A final application that might also prove useful for the Postal Service is better supply chain management: using blockchain to identify packages and mail in the same way individuals can be identified. As mentioned previously, blockchain removes the need for trust between parties, allowing it to coordinate the activities between parties more efficiently. The Postal Service has a number of customers, partners, contractors and other stakeholders that it coordinates with, including: other posts, customs agencies, shipping partners (UPS and FedEx), long-haul trucking drivers, mailers, and recipients. Using blockchain to manage interactions between these different entities could speed up shipments, particularly international ones.

Imagine if each mailpiece was embedded with a sensor that could keep track of its own chain of custody while executing smart contracts for payment and customs clearance. Each mailpiece, whether a parcel or letter, could be uniquely identified on a blockchain and have the ability to create transactions, allowing for the timely sharing of information and processing of payments.

It would currently be prohibitively expensive to tag every piece of mail with a sensor. However, it may be possible that the Postal Service could initially use the blockchain approach on high-value shipments in its early adoption stages and then rely on downward pressure on the cost of sensors to expand the feasibility of wider use over time.

This application would allow the Postal Service to keep an auditable chain of custody and embed additional shipment and tracking information to facilitate customs clearance and faster delivery. Furthermore, payment processing could be integrated directly into the shipping process — and paying in a digital currency would lower costs for online merchants and facilitate ecommerce while also allowing people without bank accounts to participate.

This approach is already being tested in the private sector: one of the current experiments on the Ethereum blockchain involves invoices that are automatically paid when a shipment arrives.61 There could be great potential for such an application in the cases of dropshipping, worksharing, or settlement of international terminal dues.

In essence, blockchain technology allows for close linkages between the financial, logistics, and delivery parts of commercial transactions with the power to unify payment and delivery in one seamless experience. Posts could become a single intermediary between merchants and customers, allowing them to reduce coordination needs, offer more efficient ecommerce solutions, contribute to the growth of ecommerce (particularly cross-border ecommerce), and increase their market share and revenue.

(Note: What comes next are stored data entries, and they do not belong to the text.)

theorem partition_keeps (hV : HidesBr V) (hR : HidesRs V) (n p o t : Nat) :
    Keeps V P (partition n p o t) Any2 :=
  .ite (fun _ => (partitionParam_keeps hV hR).bind fun _ => partitionValues_keeps hV hR _) fun _ => .raise

theorem partitions_keeps (hV : HidesBr V) (hR : HidesRs V) (n p o k : Nat) :
    Keeps V P (partitions n p o k) Any2 := by
  induction k generalizing P with
  | zero => exact .pure fun _ _ => trivial
  | succ k ih => exact (partition_keeps hV hR n p o 0).bind fun _ => ih

theorem decodeResidual_keeps (hV : HidesBr V) (hR : HidesRs V) (n o : Nat) :
    Keeps V P (decodeResidual n o) Any2 := by
  refine Keeps.bind (Q := Any2) ((readUint_keeps hV 2).bind fun m => methodElement_keeps hR _) fun _ => ?_
  refine (partitionOrder_keeps hV hR n o).bind fun _ => (reads_any _).bind fun p => ?_
  refine (setResiduals_keeps hR []).bind fun _ => (partition_keeps hV hR _ _ _ _).bind fun _ => ?_
  exact (partitions_keeps hV hR _ _ _ _).bind fun _ => reads_any _

/-! ### Subframes -/

theorem setSub_keeps (hS : HidesSub V) {g : SubframeRegs → SubframeRegs} {Q : Unit → State → Prop}
    (h : ∀ s, P s → Q () (s.setSub (g s.sub))) :
    Keeps V P (do let r ← reads (·.sub); writes (·.setSub (g r))) Q := by
  intro s hs hp
  exact .inl ⟨(), s.setSub (g s.sub), rfl, hs, le_rfl, le_rfl, hS _ _, h s hp⟩

theorem readWasted_keeps (hV : HidesBr V) : Keeps V P readWasted Any2 := by
  refine (readUint_keeps hV 1).bind fun flag => .ite (fun _ => ?_) fun _ => .pure fun _ _ => trivial
  exact (reads_any _).bind fun _ => (unaryRun_keeps hV _ _).bind fun _ => .pure fun _ _ => trivial

/-- The effective depth is at least 1 whenever the rule goes on (R238). -/
theorem effectiveDepth_keeps (hV : HidesBr V) (hS : HidesSub V) :
    Keeps V P effectiveDepth (fun e _ => e ≠ 0) := by
  refine (readWasted_keeps hV).bind fun w => ?_
  refine Keeps.bind (Q := Any2) (setSub_keeps hS (g := fun r => ⟨r.d, r.type, w, r.e, r.order, r.prec, r.shift, r.coef, r.buf⟩) fun _ _ => trivial) fun _ => ?_
  refine (reads_any _).bind fun d => ?_
  refine Keeps.bind (Q := Any2) (setSub_keeps hS (g := fun r => ⟨r.d, r.type, r.w, (d : Int) - w, r.order, r.prec, r.shift, r.coef, r.buf⟩) fun _ _ => trivial) fun _ => ?_
  exact .ite (fun h => .pure fun _ _ => by omega) fun _ => .raise

theorem sfConstant_keeps (hV : HidesBr V) (n : Nat) {e : Nat} (he : e ≠ 0) :
    Keeps V P (sfConstant n e) Any2 :=
  (readSint_keeps hV he).bind fun _ => .pure fun _ _ => trivial

theorem sfVerbatim_keeps (hV : HidesBr V) (n : Nat) {e : Nat} (he : e ≠ 0) :
    Keeps V P (sfVerbatim n e) Any2 :=
  (readSints_keeps hV n he).conseq (fun _ h => h) fun _ _ _ => trivial

theorem sfFixed_keeps (hV : HidesBr V) (hR : HidesRs V) (n o : Nat) {e : Nat} (he : e ≠ 0) :
    Keeps V P (sfFixed n e o) Any2 :=
  (reads_any _).bind fun _ => (readSints_keeps hV o he).bind fun _ =>
    (decodeResidual_keeps hV hR n o).bind fun _ => .pure fun _ _ => trivial

theorem sfLpc_keeps (hV : HidesBr V) (hR : HidesRs V) (hS : HidesSub V) (n o : Nat) {e : Nat} (he : e ≠ 0) :
    Keeps V P (sfLpc n e o) Any2 := by
  refine (readSints_keeps hV o he).bind fun _ => (readUint_keeps hV 4).bind fun pm => ?_
  refine (readSint_keeps hV (by decide)).bind fun sh => ?_
  refine Keeps.bind (Q := Any2) (setSub_keeps hS (g := fun r => ⟨r.d, r.type, r.w, r.e, r.order, pm + 1, sh, r.coef, r.buf⟩) fun _ _ => trivial) fun _ => ?_
  refine .ite (fun _ => .raise) fun _ => ?_
  refine (readSints_keeps hV o (by omega)).bind fun coef => ?_
  refine Keeps.bind (Q := Any2) (setSub_keeps hS (g := fun r => ⟨r.d, r.type, r.w, r.e, r.order, r.prec, r.shift, coef, r.buf⟩) fun _ _ => trivial) fun _ => ?_
  exact (decodeResidual_keeps hV hR n o).bind fun _ => .pure fun _ _ => trivial

theorem subframeElement_keeps (hV : HidesBr V) (hS : HidesSub V) (t : BitVec 6) (o : Nat)
    {body : Nat → M (List Int)} (hbody : ∀ (R : State → Prop) e, e ≠ 0 → Keeps V R (body e) Any2) :
    Keeps V P (subframeElement t o body) Any2 := by
  refine Keeps.bind (Q := Any2) (setSub_keeps hS (g := fun r => ⟨r.d, t, r.w, r.e, o, r.prec, r.shift, r.coef, r.buf⟩) fun _ _ => trivial) fun _ => ?_
  refine (effectiveDepth_keeps hV hS).bind fun e => ?_
  have h0 : Keeps V (fun _ => e ≠ 0) (body e) Any2 := by
    intro s hs he
    exact hbody Any e he s hs trivial
  refine h0.bind fun buf => (reads_any _).bind fun w => ?_
  exact setSub_keeps hS (g := fun r => ⟨r.d, r.type, r.w, r.e, r.order, r.prec, r.shift, r.coef, restore w buf⟩) fun _ _ => trivial

theorem subframeRest_keeps (hV : HidesBr V) (hR : HidesRs V) (hS : HidesSub V) (t : BitVec 6) (n : Nat) :
    Keeps V P (subframeRest t n) Any2 := by
  unfold subframeRest
  cases subframeKind t with
  | constant => exact subframeElement_keeps hV hS _ _ fun _ _ he => sfConstant_keeps hV n he
  | verbatim => exact subframeElement_keeps hV hS _ _ fun _ _ he => sfVerbatim_keeps hV n he
  | fixed o => exact subframeElement_keeps hV hS _ _ fun _ _ he => sfFixed_keeps hV hR n o he
  | lpc o => exact subframeElement_keeps hV hS _ _ fun _ _ he => sfLpc_keeps hV hR hS n o he
  | unsupported => exact subframeElement_keeps hV hS _ _ fun _ _ _ => .raise

theorem decodeSubframe_keeps (hV : HidesBr V) (hR : HidesRs V) (hS : HidesSub V) (n d : Nat) :
    Keeps V P (decodeSubframe n d) Any2 := by
  refine Keeps.bind (Q := Any2) (setSub_keeps hS (g := fun r => ⟨d, r.type, r.w, r.e, r.order, r.prec, r.shift, r.coef, r.buf⟩) fun _ _ => trivial) fun _ => ?_
  refine (readUint_keeps hV 1).bind fun _ => (readUint_keeps hV 6).bind fun t => ?_
  exact (subframeRest_keeps hV hR hS _ n).bind fun _ => reads_any _

/-! ### Channels -/

theorem setChannels_keeps (hF : HidesF V) (k : Nat) : Keeps V P (setChannels k) Any2 :=
  (reads_any _).bind fun _ => .writes (fun _ => rfl) (fun _ => rfl) (fun _ => hF _ _) fun _ _ => trivial

theorem setSamples_keeps (hC : HidesCh V) (xs : List (List Int)) : Keeps V P (setSamples xs) Any2 :=
  .writes (fun _ => rfl) (fun _ => rfl) (fun _ => hC _ _) fun _ _ => trivial

theorem independent_keeps (hV : HidesBr V) (hR : HidesRs V) (hS : HidesSub V) (hC : HidesCh V) (n b k : Nat) :
    Keeps V P (independent n b k) Any2 := by
  induction k generalizing P with
  | zero => exact .pure fun _ _ => trivial
  | succ k ih =>
    refine (decodeSubframe_keeps hV hR hS n b).bind fun x => ?_
    refine Keeps.bind (Q := Any2) (.writes (fun _ => rfl) (fun _ => rfl) (fun _ => hC _ _) fun _ _ => trivial) fun _ => ih

theorem caIndep_keeps (hV : HidesBr V) (hR : HidesRs V) (hS : HidesSub V) (hF : HidesF V) (hC : HidesCh V)
    (ca n b : Nat) : Keeps V P (caIndep ca n b) Any2 :=
  (setChannels_keeps hF _).bind fun _ => (setSamples_keeps hC _).bind fun _ => independent_keeps hV hR hS hC _ _ _

theorem caLeftSide_keeps (hV : HidesBr V) (hR : HidesRs V) (hS : HidesSub V) (hF : HidesF V) (hC : HidesCh V)
    (n b : Nat) : Keeps V P (caLeftSide n b) Any2 :=
  (setChannels_keeps hF _).bind fun _ => (decodeSubframe_keeps hV hR hS _ _).bind fun _ =>
    (decodeSubframe_keeps hV hR hS _ _).bind fun _ => setSamples_keeps hC _

theorem caRightSide_keeps (hV : HidesBr V) (hR : HidesRs V) (hS : HidesSub V) (hF : HidesF V) (hC : HidesCh V)
    (n b : Nat) : Keeps V P (caRightSide n b) Any2 :=
  (setChannels_keeps hF _).bind fun _ => (decodeSubframe_keeps hV hR hS _ _).bind fun _ =>
    (decodeSubframe_keeps hV hR hS _ _).bind fun _ => setSamples_keeps hC _

theorem caMidSide_keeps (hV : HidesBr V) (hR : HidesRs V) (hS : HidesSub V) (hF : HidesF V) (hC : HidesCh V)
    (n b : Nat) : Keeps V P (caMidSide n b) Any2 :=
  (setChannels_keeps hF _).bind fun _ => (decodeSubframe_keeps hV hR hS _ _).bind fun _ =>
    (decodeSubframe_keeps hV hR hS _ _).bind fun _ => setSamples_keeps hC _

theorem decodeChannels_keeps (hV : HidesBr V) (hR : HidesRs V) (hS : HidesSub V) (hF : HidesF V)
    (hC : HidesCh V) (ca : BitVec 4) (n b : Nat) : Keeps V P (decodeChannels ca n b) Any2 := by
  unfold decodeChannels
  cases channelKind ca with
  | indep c => exact caIndep_keeps hV hR hS hF hC c n b
  | leftSide => exact caLeftSide_keeps hV hR hS hF hC n b
  | rightSide => exact caRightSide_keeps hV hR hS hF hC n b
  | midSide => exact caMidSide_keeps hV hR hS hF hC n b
  | invalid => exact .raise

/-- A rule that reads `SI.bps` keeps where it may be read (R40). -/
theorem withFrame_keeps {body : Nat → Nat → M Unit} (hbody : ∀ n b, Keeps V P (body n b) Any2) :
    Keeps V (fun s => s.si.valid = true ∧ P s) (withFrame body) Any2 := by
  intro s hs hp
  have e : withFrame body s = body s.f.n s.si.bps s := by
    simp [withFrame, bind_run, readBps, hp.1]
  rw [e]
  exact hbody _ _ s hs hp.2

Blockchain, as a decentralized information and value transfer platform, has the potential to disrupt sectors that rely on intermediaries to perform verification or tracking activities. It is currently gaining a lot of buzz as developers apply it to more and more use cases and as global companies and governments explore its possibilities. Blockchain technology could prove to be beneficial in specific applications that cross national borders or require the interaction and agreement of multiple untrusted parties. In addition, benefits could rise from the technology’s ability to help lower costs, speed up transactions, and introduce a level of automation into processes.

The Postal Service could benefit from blockchain technology in the short term by studying the technology and possibly experimenting with blockchain-based solutions for financial services. The Postal Service already offers some financial services, including money orders and international money transfers, where blockchain could be an enabling tool, allowing the Postal Service to offer these services more efficiently. Over time, this experience and experimentation with blockchain could naturally expand into other areas, such as identity services, device management, and increased control over the ecommerce supply chain. Because this technology is likely to be a disruptor in areas of the Postal Service’s business, monitoring the development of this technology and beginning to experiment with its possible applications could benefit postal operations and customers.